Virtualised Backup Performance

May 21, 2009 — 3 Comments

Whilst recently experiencing performance issues running a virtualised backup on a customers site, I thought I would blog some useful steps to help diagnose issues with virtualised backup performance with products such as vRanger and Veeam a lot of these also apply to physical backups.

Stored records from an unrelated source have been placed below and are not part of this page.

-- ==== Sys2Proof/Laws/KeepsScratchpad.lean ====
section
/-! SUPPORT. What Machine/Scratchpad.lean does keeps the part, the queue and the canonical form of every sparse memory. -/

namespace Sys2Proof.Machine

theorem spmOutOfPart_keeps {s₀ t : State} (h : Keeps s₀ t) (a1) : Keeps s₀ (spmOutOfPart t a1) := by
  unfold spmOutOfPart
  repeat' first
    | with_reducible assumption
    | with_reducible apply State.bump_keeps
    | with_reducible apply State.raise_keeps

theorem spmUe_keeps {s₀ t : State} (h : Keeps s₀ t) (a1 a2 a3) : Keeps s₀ (spmUe t a1 a2 a3) := by
  unfold spmUe
  extract_lets l0 l1
  have hl0 : Keeps s₀ l0 := by
    dsimp only [l0]
    repeat' first
      | with_reducible assumption
      | with_reducible apply State.bump_keeps
  clear_value l0
  have hl1 : Keeps s₀ l1 := by
    dsimp only [l1]
    repeat' first
      | with_reducible assumption
      | with_reducible apply State.setReg_keeps
  clear_value l1
  repeat' first
    | with_reducible assumption
    | with_reducible apply State.raise_keeps

theorem spmCe_keeps {s₀ t : State} (h : Keeps s₀ t) (a1 a2 a3 a4) : Keeps s₀ (spmCe t a1 a2 a3 a4) := by
  unfold spmCe
  extract_lets l0 l1
  have hl0 : Keeps s₀ l0 := by
    dsimp only [l0]
    repeat' first
      | with_reducible assumption
      | with_reducible apply State.bump_keeps
  clear_value l0
  have hl1 : Keeps s₀ l1 := by
    dsimp only [l1]
    repeat' first
      | with_reducible assumption
      | with_reducible apply State.setReg_keeps
  clear_value l1
  repeat' first
    | with_reducible assumption
    | with_reducible apply State.raise_keeps

theorem spmPoisonRead_keeps {s₀ t : State} (h : Keeps s₀ t) (a1) : Keeps s₀ (spmPoisonRead t a1) := by
  unfold spmPoisonRead
  repeat' first
    | with_reducible assumption
    | with_reducible apply State.raise_keeps

theorem sweepMeet_keeps {s₀ t : State} (h : Keeps s₀ t) (a1 a2) : Keeps s₀ (sweepMeet t a1 a2) := by
  unfold sweepMeet
  repeat' first
    | with_reducible assumption
    | with_reducible refine State.modCore_same ?_ _ (fun _ => rfl) (fun _ => rfl) (fun _ => rfl)
    | split

theorem scheduled_keeps {s₀ t : State} (h : Keeps s₀ t) (a1) {f : State → State} (hf : Keeps s₀ (f t)) : Keeps s₀ (scheduled t a1 f) := by
  unfold scheduled
  exact Keeps.ite (countStall_keeps h _ _ _) hf


theorem spmReadWord_keeps {s₀ t : State} (h : Keeps s₀ t) (a1 a2 a3) : Keeps s₀ (spmReadWord t a1 a2 a3).st := by
  unfold spmReadWord
  split
  · repeat' first
    | with_reducible assumption
    | with_reducible apply spmOutOfPart_keeps
    | dsimp only
    | split
  extract_lets u c
  have hu : Keeps s₀ u := sweepMeet_keeps h _ _
  clear_value c u
  split
  · exact hu
  generalize readWord _ _ = r
  cases r
  all_goals repeat' first
    | with_reducible assumption
    | with_reducible refine State.modCore_same ?_ _ (fun _ => rfl) (fun _ => rfl) (fun _ => rfl)
    | with_reducible apply spmCe_keeps
    | with_reducible apply spmPoisonRead_keeps
    | with_reducible apply spmUe_keeps

theorem spmReadWords_keeps {s₀ t : State} (h : Keeps s₀ t) (a0 a2 a3 a4) : Keeps s₀ (spmReadWords a0 t a2 a3 a4).st := by
  induction a0 generalizing t a2 a3 a4 with
  | zero => exact h
  | succ k ih =>
  unfold spmReadWords
  repeat' first
    | with_reducible apply ih
    | with_reducible assumption
    | with_reducible apply spmReadWord_keeps

theorem spmRead_keeps {s₀ t : State} (h : Keeps s₀ t) (a1 a2 a3) : Keeps s₀ (spmRead t a1 a2 a3).st := by
  unfold spmRead
  extract_lets l0
  have hl0 : Keeps s₀ l0.st := by
    dsimp only [l0]
    repeat' first
      | with_reducible assumption
      | with_reducible apply spmReadWords_keeps
  clear_value l0
  repeat' first
    | with_reducible assumption
    | split

theorem spmReadNeed_keeps {s₀ t : State} (h : Keeps s₀ t) (a0 a2 a3 a4 a5) : Keeps s₀ (spmReadNeed a0 t a2 a3 a4 a5).st := by
  induction a0 generalizing t a2 a3 a4 a5 with
  | zero => exact h
  | succ k ih =>
  unfold spmReadNeed
  repeat' first
    | with_reducible apply ih
    | with_reducible assumption
    | with_reducible apply spmReadWord_keeps
    | split

theorem spmReadGranules_keeps {s₀ t : State} (h : Keeps s₀ t) (a1 a2 a3) : Keeps s₀ (spmReadGranules t a1 a2 a3).st := by
  induction a3 generalizing t a1 a2 with
  | nil => exact h
  | cons x l ih =>
  unfold spmReadGranules
  repeat' first
    | with_reducible apply ih
    | with_reducible assumption
    | with_reducible apply spmReadNeed_keeps

theorem spmWriteWord_keeps {s₀ t : State} (h : Keeps s₀ t) (a1 a2 a3 a4 a5 a6) : Keeps s₀ (spmWriteWord t a1 a2 a3 a4 a5 a6) := by
  have hput (u : State) (hu : Keeps s₀ u) (w : SpmWord) : Keeps s₀ (u.modCore a1 fun c =>
      { c with spm := storeSet {} c.spm a3 w, ceWb := c.ceWb.filter (· ≠ a3) }) :=
    State.modCore_keeps hu _ fun c k => { k with spm := storeSet_wf rfl k.spm }
  unfold spmWriteWord
  extract_lets
  split
  · exact hput _ h _
  split
  · split <;> exact hput _ h _
  generalize readWord _ _ = r
  cases r
  all_goals repeat' first
    | with_reducible assumption
    | with_reducible apply State.bump_keeps
    | with_reducible apply spmCe_keeps
    | with_reducible apply spmPoisonRead_keeps
    | with_reducible apply spmUe_keeps
    | with_reducible apply hput
    | with_reducible apply Keeps.ite

theorem spmInject_keeps {s₀ t : State} (h : Keeps s₀ t) (a1 a2) : Keeps s₀ (spmInject t a1 a2) := by
  have hput (u : State) (hu : Keeps s₀ u) (wi : Nat) (m : BitVec 72) : Keeps s₀ (u.modCore a1 fun c =>
      let w := storeGet {} c.spm wi
      { c with spm := storeSet {} c.spm wi { w with flip := w.flip ^^^ m } }) :=
    State.modCore_keeps hu _ fun c k => { k with spm := storeSet_wf rfl k.spm }
  unfold spmInject
  repeat' first
    | extract_lets
    | with_reducible assumption
    | with_reducible apply State.setReg_keeps
    | with_reducible apply hput
    | split

theorem spmWriteWords_keeps {s₀ t : State} (h : Keeps s₀ t) (a0 a2 a3 a4 a5 a6) : Keeps s₀ (spmWriteWords a0 t a2 a3 a4 a5 a6) := by
  induction a0 generalizing t a2 a3 a4 a5 a6 with
  | zero => exact h
  | succ k ih =>
  unfold spmWriteWords
  repeat' first
    | with_reducible apply ih
    | extract_lets
    | with_reducible assumption
    | with_reducible apply spmWriteWord_keeps
    | split

theorem spmWriteGranule_keeps {s₀ t : State} (h : Keeps s₀ t) (a1 a2 a3 a4) : Keeps s₀ (spmWriteGranule t a1 a2 a3 a4) := by
  have hput (u : State) (hu : Keeps s₀ u) (g : Nat) : Keeps s₀ (u.modCore a1 fun c =>
      { c with written := storeSet false c.written g true,
               spm := storeErase (fun wi => decide (wi / 8 = g)) c.spm,
               ceWb := c.ceWb.filter (· / 8 ≠ g) }) :=
    State.modCore_keeps hu _ fun c k => { k with written := storeSet_wf rfl k.written, spm := storeErase_wf (fun wi => decide (wi / 8 = g)) k.spm }
  unfold spmWriteGranule
  repeat' first
    | with_reducible assumption
    | with_reducible apply spmOutOfPart_keeps
    | with_reducible apply sweepMeet_keeps
    | with_reducible apply State.bump_keeps
    | with_reducible apply State.raise_keeps
    | with_reducible apply spmInject_keeps
    | with_reducible apply spmWriteWords_keeps
    | with_reducible apply hput
    | dsimp only
    | split

theorem spmWriteLoop_keeps {s₀ t : State} (h : Keeps s₀ t) (a0 a2 a3 a4 a5) : Keeps s₀ (spmWriteLoop a0 t a2 a3 a4 a5) := by
  induction a0 generalizing t a2 a3 a4 a5 with
  | zero => exact h
  | succ k ih =>
  unfold spmWriteLoop
  repeat' first
    | with_reducible apply ih
    | extract_lets
    | with_reducible assumption
    | with_reducible apply spmWriteGranule_keeps
    | split

theorem spmWrite_keeps {s₀ t : State} (h : Keeps s₀ t) (a1 a2 a3 a4) : Keeps s₀ (spmWrite t a1 a2 a3 a4) := by
  unfold spmWrite
  repeat' first
    | with_reducible assumption
    | with_reducible apply spmWriteLoop_keeps

theorem spmWriteBack_keeps {s₀ t : State} (h : Keeps s₀ t) (a1 a2) : Keeps s₀ (spmWriteBack t a1 a2) := by
  unfold spmWriteBack
  split
  · refine State.modCore_keeps h _ fun c k => { k with spm := ?_ }
    dsimp only
    split
    · exact storeSet_wf rfl k.spm
    · exact k.spm
  · exact h

theorem spmClearTiles_keeps {s₀ t : State} (h : Keeps s₀ t) (a1 a2) : Keeps s₀ (spmClearTiles t a1 a2) := by
  exact State.modCore_keeps h _ fun c k => 
    { k with written := storeErase_wf (fun g => a2 (g / 1024)) k.written, spm := storeErase_wf (fun wi => a2 (wi / 8192)) k.spm }

end Sys2Proof.Machine
end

This is a list of things to consider / try when trying to diagnose the issues you are having, I will add to it over time but please feel free to comment further suggestions or changes.

  • Network
  • ESX
  • Storage
  • Anti-Virus / Third Party Tools
  • Veeam  Specific Settings


  1. Are you using a Gb connection or 100Mb lan connection?
  2. Is the ESX host, VM and Backup server all seeing the expected network connection speed?
  3. Do a ping test between all the effected elements, are you loosing any packets? are you seeing the expected response times?
  4. Is the backup server on the same subnet as the ESX Host or VM being backed up? If not could the routing device be causing a bottle neck? Is it a 100Mb routing device or Gb? Do a tracert to ensure you are taking the expected route. Are you able to temporarly put this backup server on the same network and test backup performance?
  5. Are you using the latest drivers for your NIC?
  6. What is your backup server / VM / ESX host currently doing? Could this be causing a networking bottleneck?
  7. Try a standard file transfer between your VM and the backup server, how does this perform? Use Veeam FastSCP to do a file transfer between the ESX host and your backup server, how does this perform?


  1. Are you using VCB or Network backup? If you are using VCB try network backup, how does this effect the performance? Have you followed the relevent VCB articles on VMware’s website? Are you using a FC or iSCSI SAN? If you are using iSCSI are you expecting a performance increase by using VCB? or are you just looking to remove backup from LAN or take load away from the ESX boxes?
  2. How much memory have you reserved for the service console? Try and set it to 800Mb, does this improve the performance?
  3. Have you reserved CPU for the service console? Try increasing this from the default settings.


  1. Where are you storing your backups? What performance do you get when copying a standard file to this store? How are you connecting to this storage and what are the bandwidth limitation of this connection?
  2. Are you connecting to a NAS or SAN via iSCSI? If you are using a software iSCSI initiator how is this effecting the CPU usage of your backup server?
  3. Are the drivers and firmware for you FC card up to date?
  4. Is anything else being activly written to this device? How many backups are you trying to run at once to this store?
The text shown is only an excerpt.